* [What to work on]
Lines outside the range are not wanted. Give again exactly the lines between the line holding "d.assembling := rfl" and the line holding "d.inbox := rfl", inclusive, from the listing below.

—————

@[simp] theorem Dev.emit_kind (d : Dev) (o : Out) : (d.emit o).kind = d.kind := rfl
@[simp] theorem Dev.emit_time (d : Dev) (o : Out) : (d.emit o).time = d.time := rfl
@[simp] theorem Dev.emit_reset (d : Dev) (o : Out) : (d.emit o).reset = d.reset := rfl
@[simp] theorem Dev.emit_fuses (d : Dev) (o : Out) : (d.emit o).fuses = d.fuses := rfl
@[simp] theorem Dev.emit_hall (d : Dev) (o : Out) : (d.emit o).hall = d.hall := rfl
@[simp] theorem Dev.emit_threads (d : Dev) (o : Out) : (d.emit o).threads = d.threads := rfl
@[simp] theorem Dev.emit_lastPicked (d : Dev) (o : Out) : (d.emit o).lastPicked = d.lastPicked := rfl
@[simp] theorem Dev.emit_larder (d : Dev) (o : Out) : (d.emit o).larder = d.larder := rfl
@[simp] theorem Dev.emit_mgmt (d : Dev) (o : Out) : (d.emit o).mgmt = d.mgmt := rfl
@[simp] theorem Dev.emit_host (d : Dev) (o : Out) : (d.emit o).host = d.host := rfl
@[simp] theorem Dev.emit_parts (d : Dev) (o : Out) : (d.emit o).parts = d.parts := rfl
@[simp] theorem Dev.emit_regionPool (d : Dev) (o : Out) : (d.emit o).regionPool = d.regionPool := rfl
@[simp] theorem Dev.emit_chanPool (d : Dev) (o : Out) : (d.emit o).chanPool = d.chanPool := rfl
@[simp] theorem Dev.emit_squarePool (d : Dev) (o : Out) : (d.emit o).squarePool = d.squarePool := rfl
@[simp] theorem Dev.emit_chans (d : Dev) (o : Out) : (d.emit o).chans = d.chans := rfl
@[simp] theorem Dev.emit_ports (d : Dev) (o : Out) : (d.emit o).ports = d.ports := rfl
@[simp] theorem Dev.emit_squares (d : Dev) (o : Out) : (d.emit o).squares = d.squares := rfl
@[simp] theorem Dev.emit_sqReads (d : Dev) (o : Out) : (d.emit o).sqReads = d.sqReads := rfl
@[simp] theorem Dev.emit_sqResps (d : Dev) (o : Out) : (d.emit o).sqResps = d.sqResps := rfl
@[simp] theorem Dev.emit_merge (d : Dev) (o : Out) : (d.emit o).merge = d.merge := rfl
@[simp] theorem Dev.emit_parked (d : Dev) (o : Out) : (d.emit o).parked = d.parked := rfl
@[simp] theorem Dev.emit_assembling (d : Dev) (o : Out) : (d.emit o).assembling = d.assembling := rfl
@[simp] theorem Dev.emit_inbox (d : Dev) (o : Out) : (d.emit o).inbox = d.inbox := rfl
@[simp] theorem Dev.emit_engines (d : Dev) (o : Out) : (d.emit o).engines = d.engines := rfl
@[simp] theorem Dev.emit_regions (d : Dev) (o : Out) : (d.emit o).regions = d.regions := rfl
@[simp] theorem Dev.emit_thresh (d : Dev) (o : Out) : (d.emit o).thresh = d.thresh := rfl
@[simp] theorem Dev.emit_vault (d : Dev) (o : Out) : (d.emit o).vault = d.vault := rfl
@[simp] theorem Dev.emit_count (d : Dev) (o : Out) : (d.emit o).count = d.count := rfl
@[simp] theorem Dev.emit_attic (d : Dev) (o : Out) : (d.emit o).attic = d.attic := rfl
@[simp] theorem Dev.emit_intc (d : Dev) (o : Out) : (d.emit o).intc = d.intc := rfl
@[simp] theorem Dev.emit_cellar (d : Dev) (o : Out) : (d.emit o).cellar = d.cellar := rfl
@[simp] theorem Dev.emit_power (d : Dev) (o : Out) : (d.emit o).power = d.power := rfl
@[simp] theorem Dev.emit_drawWait (d : Dev) (o : Out) : (d.emit o).drawWait = d.drawWait := rfl
@[simp] theorem Dev.emit_opSeq (d : Dev) (o : Out) : (d.emit o).opSeq = d.opSeq := rfl
@[simp] theorem Dev.emit_free (d : Dev) (o : Out) : (d.emit o).free = d.free := rfl
@[simp] theorem Dev.emit_out (d : Dev) (o : Out) : (d.emit o).out = d.out ++ [o] := rfl

end Sys2Proof.Machine
end

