-- ==== Sys2Proof/Laws/Pump.lean ====
section
/-! SUPPORT. In a quiet block settling changes nothing, and a command's frame keeps what its effect leaves. -/

namespace Sys2Proof.Machine

theorem Dev.pumpWith_idle {d : Dev} (h : OnEnd) (hn : d.nextOp = none) : d.pumpWith h = d := by
  unfold Dev.pumpWith pumpLimit
  show Dev.pumpGo h (999999 + 1) d = d
  simp [Dev.pumpGo, Dev.pumpOne, hn]

/-- A fold whose step changes nothing on any element changes nothing. -/
theorem foldl_keep {α β : Type} (l : List α) (f : β → α → β) (d : β) (h : ∀ x ∈ l, f d x = d) : l.foldl f d = d := by
  induction l with
  | nil => rfl
  | cons x r ih =>
    simp only [List.foldl_cons, h x (by simp)]
    exact ih fun y hy => h y (by simp [hy])

theorem Dev.settle_quiet {d : Dev} (h : d.quiet = true) : d.settle = d := by
  simp only [Dev.quiet, Bool.and_eq_true, List.all_eq_true, List.isEmpty_iff, Bool.not_eq_true', decide_eq_true_eq] at h
  obtain ⟨⟨⟨⟨⟨⟨⟨⟨⟨-, hm⟩, hw⟩, hc⟩, hr⟩, hl⟩, hs⟩, hq⟩, hp⟩, ht⟩ := h
  have e0 : d.drainDue = d := by
    unfold Dev.drainDue
    exact foldl_keep _ _ _ fun x hx => by simp [hm x hx]
  have e1 : d.reapEvicted = d := by
    unfold Dev.reapEvicted
    exact foldl_keep _ _ _ fun x hx => by simp [hc x hx]
  have e2 : d.reapRegions = d := by
    unfold Dev.reapRegions
    exact foldl_keep _ _ _ fun x hx => by
      have := hr x hx
      simp only [Region.calm, Bool.and_eq_true, Bool.not_eq_true'] at this
      simp [this.1]
  have e3 : d.loadSettle = d := by simp [Dev.loadSettle, hl]
  have ev : d.vaultTurn = d := by
    have : d.onVault (fun v => { v with waiting := [] }) = d := by
      unfold Dev.onVault
      rw [← hw]
    unfold Dev.vaultTurn
    rw [hw, this]
    simp [forEach]
  have e4 : d.sendResps = d := by simp [Dev.sendResps, hs]
  have e5 : d.sendReads = d := by
    unfold Dev.sendReads
    exact foldl_keep _ _ _ fun x hx => by simp [hq x hx]
  have e6 : d.unpark = d := by
    unfold Dev.unpark
    rw [hp]
    have : ({ d with parked := [] } : Dev) = d := by rw [← hp]
    rw [this]
    rfl
  have e7 : d.budgetWatch = d := by
    unfold Dev.budgetWatch
    refine foldl_keep _ _ _ fun x hx => ?_
    have hx := hr x hx
    simp only [Region.calm, Bool.and_eq_true, Bool.not_eq_true', Bool.or_eq_true, decide_eq_true_eq] at hx
    obtain ⟨-, (h1 | h1) | h1⟩ := hx
    · simp [h1]
    · simp [h1]
    · by_cases hn : x.2.newSlot.isSome = true
      · simp only [hn, if_true, Bool.and_eq_true, decide_eq_true_eq] at h1
        have a1 : ¬ budgetHigh ≤ x.2.writes := by omega
        have a2 : ¬ budgetHigh ≤ x.2.oldWrites := by omega
        simp [hn, a1, a2]
      · simp only [hn] at h1
        simp only [Bool.false_eq_true, if_false, decide_eq_true_eq] at h1
        simp [hn, h1]
  have e8 : d.leadNext = d := by
    unfold Dev.leadNext
    refine foldl_keep _ _ _ fun x hx => foldl_keep _ _ _ fun y hy => ?_
    have := ht x hx y hy
    rw [if_neg (by omega)]
  unfold Dev.settle
  rw [e0, e1, e2, e3, ev, e4, e5, e6, e7, e8]

/-- A quiet block has nothing to settle. -/
theorem Dev.pump_quiet {d : Dev} (h : d.quiet = true) : d.pump = d := by
  have hn : d.nextOp = none := by
    simp only [Dev.quiet, Bool.and_eq_true, Option.isNone_iff_eq_none] at h
    exact h.1.1.1.1.1.1.1.1.1
  unfold Dev.pump
  rw [Dev.pumpWith_idle _ hn, Dev.settle_quiet h, Dev.pumpWith_idle _ hn]

/-- The operation the pump would attempt rests on the engines alone, while no critical error has frozen the block. -/
theorem Dev.nextOp_congr {d e : Dev} (h1 : e.engines = d.engines) (h2 : e.reset.frozen = d.reset.frozen) : e.nextOp = d.nextOp := by
  have h : ∀ (x : Engine) (ops before : List MemOp), e.firstReady x before ops = d.firstReady x before ops := by
    intro x ops
    induction ops with
    | nil => intro b; rfl
    | cons op r ih =>
      intro b
      have hr : e.opReady x b op = d.opReady x b op := by
        unfold Dev.opReady Dev.eng
        rw [h1]
      simp only [Dev.firstReady, hr, ih]
  unfold Dev.nextOp
  simp only [h1, h2, h]

/-- What quiet rests on: an effect that leaves it leaves the block as quiet. -/
theorem Dev.quiet_of {d e : Dev} (h : d.quiet = true) (h0 : e.reset.frozen = d.reset.frozen) (h1 : e.engines = d.engines)
    (hm : e.merge = d.merge) (hw : e.vault.waiting = d.vault.waiting) (h2 : e.chans = d.chans)
    (h3 : e.regions = d.regions) (h4 : e.vault.loads = d.vault.loads) (h5 : e.sqResps = d.sqResps) (h6 : e.sqReads = d.sqReads)
    (h7 : e.parked = d.parked) (h8 : ∀ p ∈ e.parts, ∀ t ∈ p.2.dom.tickets, t.2.length ≤ 1024) : e.quiet = true := by
  simp only [Dev.quiet, Bool.and_eq_true] at h
  simp only [Dev.quiet, Dev.nextOp_congr h1 h0, hm, hw, h2, h3, h4, h5, h6, h7, Bool.and_eq_true]
  refine ⟨h.1, ?_⟩
  simp only [List.all_eq_true, decide_eq_true_eq]
  exact h8

/-- The tickets of a quiet block are all short. -/
theorem Dev.quiet_tickets {d : Dev} (h : d.quiet = true) : ∀ p ∈ d.parts, ∀ t ∈ p.2.dom.tickets, t.2.length ≤ 1024 := by
  simp only [Dev.quiet, Bool.and_eq_true, List.all_eq_true, decide_eq_true_eq] at h
  exact h.2

/-- An effect that leaves the configuration, house time and the fuses is kept whole by a command's frame. -/
theorem Dev.keep_eq {d d0 : Dev} (h1 : d.kind = d0.kind) (h2 : d.time = d0.time) (h3 : d.fuses = d0.fuses) : d.keep d0 = d := by
  cases d
  simp_all [Dev.keep]

/-- The frame of a command whose effect leaves configuration, house time and fuses. -/
theorem State.run_eq {s : State} {now : Nat} {f : Dev → Dev} {e : Dev} (h : f (s.at now) = e) (h1 : e.kind = (s.at now).kind)
    (h2 : e.time = (s.at now).time) (h3 : e.fuses = (s.at now).fuses) : s.run now f = s.left e := by
  unfold State.run State.left
  rw [show s.dev.advance now = s.at now from rfl, h, Dev.keep_eq h1 h2 h3]

theorem State.runUnit_eq {s : State} {now : Nat} {p : Bool} {f : Dev → Dev} {e : Dev} (hp : p = true) (h : f (s.at now) = e)
    (h1 : e.kind = (s.at now).kind) (h2 : e.time = (s.at now).time) (h3 : e.fuses = (s.at now).fuses) :
    s.runUnit now p f = s.left e := by
  subst hp
  exact State.run_eq h h1 h2 h3

/-- A command that settles, in a quiet block. -/
theorem State.goesOn_quiet {s : State} {now : Nat} {e : Dev} (h : e.quiet = true) (h1 : e.kind = (s.at now).kind)
    (h2 : e.time = (s.at now).time) (h3 : e.fuses = (s.at now).fuses) : s.goesOn now e = s.left e := by
  unfold State.goesOn State.left
  rw [Dev.pump_quiet h, Dev.keep_eq h1 h2 h3]

@[simp] theorem State.at_kind (s : State) (now : Nat) : (s.at now).kind = s.dev.kind := rfl

end Sys2Proof.Machine
end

—————

* [Response to the task]
@[simp] theorem Dev.emit_assembling (d : Dev) (o : Out) : (d.emit o).assembling = d.assembling := rfl
@[simp] theorem Dev.emit_inbox (d : Dev) (o : Out) : (d.emit o).inbox = d.inbox := rfl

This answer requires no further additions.